Your task is to copy the stretch of lines in the records below that begins with the line containing "else match weightOfCode" and ends with the line containing "if r.inRange then", exactly as written, with nothing added.

Collected data:
[Start of section]

-- ==== Sys2Proof/Machine/Program.lean ====
section
/-! DEFINITION. The program image: its layout (R200), its checks (R14 to R17), the validation of what a load has
received, and the banks as the other blocks ask for them (R5, R18, R24). -/

namespace Sys2Proof.Machine

/-! ### Banks -/

/-- A bank of the store. -/
def ProgramStore.bank (s : ProgramStore) : BankId → Bank
  | .bank0 => s.bank0
  | .bank1 => s.bank1

/-- The store with one bank replaced. -/
def ProgramStore.setBank (s : ProgramStore) (i : BankId) (b : Bank) : ProgramStore :=
  match i with
  | .bank0 => { s with bank0 := b }
  | .bank1 => { s with bank1 := b }

/-- The other bank. -/
def BankId.other : BankId → BankId
  | .bank0 => .bank1
  | .bank1 => .bank0

/-- The load of a LOADING bank. -/
def Bank.load? : Bank → Option Load
  | .loading l => some l
  | _ => none

/-- The program of a READY bank. -/
def Bank.ready? : Bank → Option Program
  | .ready p => some p
  | _ => none

/-- The program of an ACTIVE bank. -/
def Bank.active? : Bank → Option Program
  | .active p => some p
  | _ => none

/-- The first bank for which a property holds. -/
def ProgramStore.findBank (s : ProgramStore) (f : Bank → Bool) : Option BankId :=
  if f s.bank0 then some .bank0 else if f s.bank1 then some .bank1 else none

/-- The LOADING bank (R6: at most one). -/
def ProgramStore.loadingBank (s : ProgramStore) : Option BankId := s.findBank fun b => b.load?.isSome

/-- The READY bank (R6: at most one). -/
def ProgramStore.readyBank (s : ProgramStore) : Option BankId := s.findBank fun b => b.ready?.isSome

/-- The ACTIVE bank (R6: at most one). -/
def ProgramStore.activeBank (s : ProgramStore) : Option BankId := s.findBank fun b => b.active?.isSome

/-- The load in progress. -/
def ProgramStore.load? (s : ProgramStore) : Option Load :=
  s.loadingBank.bind fun i => (s.bank i).load?

/-- The program of the READY bank. -/
def ProgramStore.readyProgram (s : ProgramStore) : Option Program :=
  s.readyBank.bind fun i => (s.bank i).ready?

/-- The program of the ACTIVE bank. -/
def ProgramStore.activeProgram (s : ProgramStore) : Option Program :=
  s.activeBank.bind fun i => (s.bank i).active?

/-- The program of the candidate bank: the READY bank if there is one, otherwise the ACTIVE bank (R24). -/
def ProgramStore.candidate (s : ProgramStore) : Option Program :=
  match s.readyProgram with
  | some p => some p
  | none => s.activeProgram

/-- The target of a new load: the READY bank; otherwise the bank that is not ACTIVE; otherwise bank 0 (R8). -/
def ProgramStore.loadTarget (s : ProgramStore) : BankId :=
  match s.readyBank, s.activeBank with
  | some i, _ => i
  | none, some i => i.other
  | none, none => .bank0

/-- A LOAD_PROGRAM that is carried out: the target becomes LOADING, the record notes it (R7, R8). -/
def ProgramStore.startLoad (s : ProgramStore) (address : Addr) : ProgramStore :=
  let load : Load :=
    { address := address, header := none, recipes := [], joints := [], received := [], nextOffset := 0,
      outstanding := none }
  { s.setBank s.loadTarget (.loading load) with record := ⟨some s.loadTarget, none, 0⟩ }

/-- The end of a load without success: the LOADING bank becomes EMPTY, the record takes the outcome (R9, R12,
R13, R21). Without a load nothing changes. -/
def ProgramStore.endLoad (s : ProgramStore) (outcome : LoadOutcome) (index : Nat) : ProgramStore :=
  match s.loadingBank with
  | none => s
  | some i => { s.setBank i .empty with record := ⟨s.record.target, some outcome, index⟩ }

/-- The load in progress replaced. -/
def ProgramStore.setLoad (s : ProgramStore) (l : Load) : ProgramStore :=
  match s.loadingBank with
  | none => s
  | some i => s.setBank i (.loading l)

/-- The success of a load: the bank becomes READY, the record takes LOADED with index 0 (R17). -/
def ProgramStore.finishLoad (s : ProgramStore) (p : Program) : ProgramStore :=
  match s.loadingBank with
  | none => s
  | some i => { s.setBank i (.ready p) with record := ⟨s.record.target, some .loaded, 0⟩ }

/-- The exchange at frame open: a READY bank becomes ACTIVE and the bank that was ACTIVE becomes EMPTY; without a
READY bank nothing changes (R18). -/
def ProgramStore.exchange (s : ProgramStore) : ProgramStore :=
  match s.readyBank, s.readyProgram with
  | some i, some p =>
    match s.activeBank with
    | some j => (s.setBank j .empty).setBank i (.active p)
    | none => s.setBank i (.active p)
  | _, _ => s

/-! ### Programs -/

/-- The byte range of a program's frame window (R1). -/
def Header.window (h : Header) : Range where
  lo := h.base.toNat
  hi := h.base.toNat + h.height * h.pitch - 1

/-- A column lies in a lane's range (R2). -/
def Lane.holds (l : Lane) (column : Nat) : Bool := decide (l.first ≤ column) && decide (column ≤ l.last)

/-- Two column ranges share a column. -/
def columnsMeet (a0 a1 b0 b1 : Nat) : Bool := decide (a0 ≤ b1) && decide (b0 ≤ a1)

/-- The lane of a program that a master ID belongs to, by index (R24). -/
def Header.laneOf (h : Header) (m : MasterId) : Option Nat := h.lanes.findIdx? (·.master == m)

/-- A recipe with every threshold 0, read for a recipe index that a validated program does not have. -/
def Recipe.zero : Recipe := ⟨0, 0, 0, 0, 0, 0, 0, 0, 0⟩

/-- A recipe by its index. -/
def Program.recipe (p : Program) (i : Nat) : Recipe := p.recipes.getD i Recipe.zero

/-- The length of an image in bytes (R200). -/
def Header.imageLength (h : Header) : Nat := 64 + 16 * h.recipeCount + 24 * h.jointCount

/-! ### Layout and checks -/

/-- Lane entry `k` of a header (R200). -/
def parseLane (bytes : List Byte) (k : Nat) : Lane where
  master := BitVec.ofNat 8 (fieldAt bytes (32 + 8 * k) 1)
  first := fieldAt bytes (32 + 8 * k + 2) 2
  last := fieldAt bytes (32 + 8 * k + 4) 2

/-- The header fields of R200 from 64 bytes. The frame window base is taken as its low 40 bits; `checkGeometry`
refuses a larger one. -/
def parseHeader (bytes : List Byte) : Header where
  programId := BitVec.ofNat 32 (fieldAt bytes 4 4)
  base := BitVec.ofNat 40 (fieldAt bytes 8 8)
  width := fieldAt bytes 16 2
  height := fieldAt bytes 18 2
  pitch := fieldAt bytes 20 4
  lanes := (List.range (fieldAt bytes 24 1)).map (parseLane bytes)
  recipeCount := fieldAt bytes 25 1
  jointCount := fieldAt bytes 26 2

/-- The check FORMAT of R14. -/
def checkFormat (bytes : List Byte) : Bool :=
  let h := parseHeader bytes
  decide (fieldAt bytes 0 4 = 7) && decide (1 ≤ h.recipeCount) && decide (h.recipeCount ≤ 64)
    && decide (1 ≤ h.jointCount) && decide (h.jointCount ≤ 4096)

/-- The check GEOMETRY of R14; the base is read as a 64-bit number (R198). -/
def checkGeometry (bytes : List Byte) : Bool :=
  let h := parseHeader bytes
  let base := fieldAt bytes 8 8
  decide (base % 16 = 0) && decide (1 ≤ h.width) && decide (h.width ≤ 8192) && decide (1 ≤ h.height)
    && decide (h.height ≤ 32768) && decide (h.pitch % 16 = 0) && decide (h.width * 4 ≤ h.pitch)
    && decide (h.pitch ≤ 65536) && decide (base + h.height * h.pitch - 1 < addrLimit)

/-- Lanes in ascending order of columns without overlap (R15). -/
def lanesAscend : List Lane → Bool
  | a :: b :: rest => decide (a.last < b.first) && lanesAscend (b :: rest)
  | _ => true

/-- The check LANES of R15. -/
def checkLanes (bytes : List Byte) : Bool :=
  let h := parseHeader bytes
  let count := fieldAt bytes 24 1
  decide (1 ≤ count) && decide (count ≤ 4)
    && h.lanes.all (fun l => decide (l.first ≤ l.last) && decide (l.last < h.width))
    && lanesAscend h.lanes && decide ((h.lanes.map (·.master)).Nodup)

/-- A recipe entry (R200). -/
def parseRecipe (bytes : List Byte) : Recipe where
  darkSum := fieldAt bytes 0 2
  brightMin := fieldAt bytes 2 2
  minValid := fieldAt bytes 4 2
  satMax := fieldAt bytes 6 2
  darkMax := fieldAt bytes 8 2
  slopeMin := fieldAt bytes 10 2
  steepMax := fieldAt bytes 12 2
  margin := fieldAt bytes 14 1
  bridgeRows := fieldAt bytes 15 1

/-- The check RECIPE of R16. -/
def Recipe.inRange (r : Recipe) : Bool :=
  decide (r.darkSum ≤ 3069) && decide (r.brightMin ≤ 3069) && decide (r.minValid ≤ 256)
    && decide (r.satMax ≤ 256) && decide (r.darkMax ≤ 256) && decide (r.slopeMin ≤ 256)
    && decide (r.steepMax ≤ 256)

/-- The weight that a weight code names (R200). -/
def weightOfCode (code : Nat) : Option Weight :=
  if code = 1 then some .critical else if code = 2 then some .advisory else none

/-- The region of a joint entry (R200). -/
def parseRegion (bytes : List Byte) : Rect where
  x0 := fieldAt bytes 2 2
  x1 := fieldAt bytes 4 2
  y0 := fieldAt bytes 6 2
  y1 := fieldAt bytes 8 2

/-- The gap of a joint entry, absent when bit 0 of the gap flag is clear (R200). -/
def parseGap (bytes : List Byte) : Option Rect :=
  if fieldAt bytes 12 1 % 2 = 1 then
    some ⟨fieldAt bytes 14 2, fieldAt bytes 16 2, fieldAt bytes 18 2, fieldAt bytes 20 2⟩
  else none

/-- Every column of a region lies within the range of some lane (R16). -/
def columnsInLanes (h : Header) (x0 x1 : Nat) : Bool :=
  (List.range (x1 + 1 - x0)).all fun d => h.lanes.any fun l => l.holds (x0 + d)

/-- The check JOINT_RANGE of R16, but for the weight code. -/
def checkRegion (h : Header) (r : Rect) (recipe : Nat) : Bool :=
  decide (r.x0 ≤ r.x1) && decide (r.y0 ≤ r.y1) && decide (r.x1 < h.width) && decide (r.y1 < h.height)
    && decide (r.x1 - r.x0 + 1 ≤ 256) && decide (r.y1 - r.y0 + 1 ≤ 256)
    && columnsInLanes h r.x0 r.x1 && decide (recipe < h.recipeCount)

/-- The check GAP of R16. -/
def checkGap (h : Header) (region : Rect) (g : Rect) : Bool :=
  decide (g.x0 ≤ g.x1) && decide (g.y0 ≤ g.y1) && decide (g.x1 < h.width) && decide (g.y1 < h.height)
    && decide (g.x1 - g.x0 + 1 ≤ 64) && decide (g.y1 - g.y0 + 1 ≤ 256)
    && h.lanes.any (fun l => l.holds g.x0 && l.holds g.x1) && decide (region.y0 ≤ g.y0)

/-- The joint that a joint entry stands for, or the first check of R16 that fails; `previous` is the joint
before it in the table. -/
def checkJoint (h : Header) (previous : Option Joint) (bytes : List Byte) : Except LoadOutcome Joint :=
  let region := parseRegion bytes
  let recipe := fieldAt bytes 10 1
  let ordered := match previous with
    | none => true
    | some j => decide (j.region.y0 ≤ region.y0)
  if !ordered then .error .jointOrder
  else if !checkRegion h region recipe then .error .jointRange
  else match weightOfCode (fieldAt bytes 11 1) with
    | none => .error .jointRange
    | some weight =>
      let joint : Joint := ⟨BitVec.ofNat 16 (fieldAt bytes 0 2), region, recipe, weight, parseGap bytes⟩
      match parseGap bytes with
      | none => .ok joint
      | some g => if checkGap h region g then .ok joint else .error .gap

/-- What the validation of the bytes received so far gives: more reads are needed, a check failed with its
index, or the last joint has passed. -/
inductive Validation where
  | more (load : Load)
  | failed (outcome : LoadOutcome) (index : Nat)
  | passed (program : Program)
  deriving DecidableEq, Repr

/-- Validates recipes and then joints as their bytes stand complete in `received`, at most `fuel` items (R11,
R16). -/
def validateItems (h : Header) : Nat → Load → Validation
  | 0, l => .more l
  | fuel + 1, l =>
    if l.recipes.length < h.recipeCount then
      if l.received.length < 16 then .more l
      else
        let r := parseRecipe l.received
        if r.inRange then
          validateItems h fuel { l with recipes := l.recipes ++ [r], received := l.received.drop 16 }
        else .failed .recipe l.recipes.length
    else if l.received.length < 24 then .more l
    else
      match checkJoint h l.joints.getLast? l.received with
      | .error e => .failed e l.joints.length
      | .ok j =>
        let joints := l.joints ++ [j]
        if joints.length < h.jointCount then
          validateItems h fuel { l with joints := joints, received := l.received.drop 24 }
        else .passed ⟨h, l.recipes, joints⟩

/-- Validates what a load has received: the header first (R14, R15), then the items. -/
def Load.validate (l : Load) : Validation :=
  match l.header with
  | some h => validateItems h (l.received.length / 16 + 1) l
  | none =>
    if l.received.length < 64 then .more l
    else if !checkFormat l.received then .failed .format 0
    else if !checkGeometry l.received then .failed .geometry 0
    else if !checkLanes l.received then .failed .lanes 0
    else .more { l with header := some (parseHeader l.received), received := l.received.drop 64 }

/-- The beat count of a load's next read: the four beats of the header, then 16 beats or what is left of the
image (R11, R200). -/
def Load.nextBeats (l : Load) : BeatField :=
  match l.header with
  | none => 3
  | some h => BitVec.ofNat 4 (min 16 ((h.imageLength - l.nextOffset + 15) / 16) - 1)

/-- The address of a load's next read; free at or above 2^40 (log entry 7). -/
def Load.nextAddress (l : Load) : Addr :=
  let a := l.address.toNat + l.nextOffset
  if a < addrLimit then BitVec.ofNat 40 a else Config.addressPastEnd a

/-- The failing item index of FETCH_ERROR for a failed read that begins at this offset: 0 for the header,
otherwise the table index of the item that holds the read's first byte (R12). In a read that carries recipes and
joints the last recipes come first, and R12 does not say which of the two tables its "lowest-numbered" counts in:
the recipe is taken (log entry 40). -/
def Load.failIndex (l : Load) (offset : Nat) : Nat :=
  match l.header with
  | none => 0
  | some h =>
    if offset < 64 then 0
    else if offset < 64 + 16 * h.recipeCount then (offset - 64) / 16
    else (offset - (64 + 16 * h.recipeCount)) / 24

end Sys2Proof.Machine
end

[End of section]

Task response:
  else match weightOfCode (fieldAt bytes 11 1) with
    | none => .error .jointRange
    | some weight =>
      let joint : Joint := ⟨BitVec.ofNat 16 (fieldAt bytes 0 2), region, recipe, weight, parseGap bytes⟩
      match parseGap bytes with
      | none => .ok joint
      | some g => if checkGap h region g then .ok joint else .error .gap

/-- What the validation of the bytes received so far gives: more reads are needed, a check failed with its
index, or the last joint has passed. -/
inductive Validation where
  | more (load : Load)
  | failed (outcome : LoadOutcome) (index : Nat)
  | passed (program : Program)
  deriving DecidableEq, Repr

/-- Validates recipes and then joints as their bytes stand complete in `received`, at most `fuel` items (R11,
R16). -/
def validateItems (h : Header) : Nat → Load → Validation
  | 0, l => .more l
  | fuel + 1, l =>
    if l.recipes.length < h.recipeCount then
      if l.received.length < 16 then .more l
      else
        let r := parseRecipe l.received
        if r.inRange then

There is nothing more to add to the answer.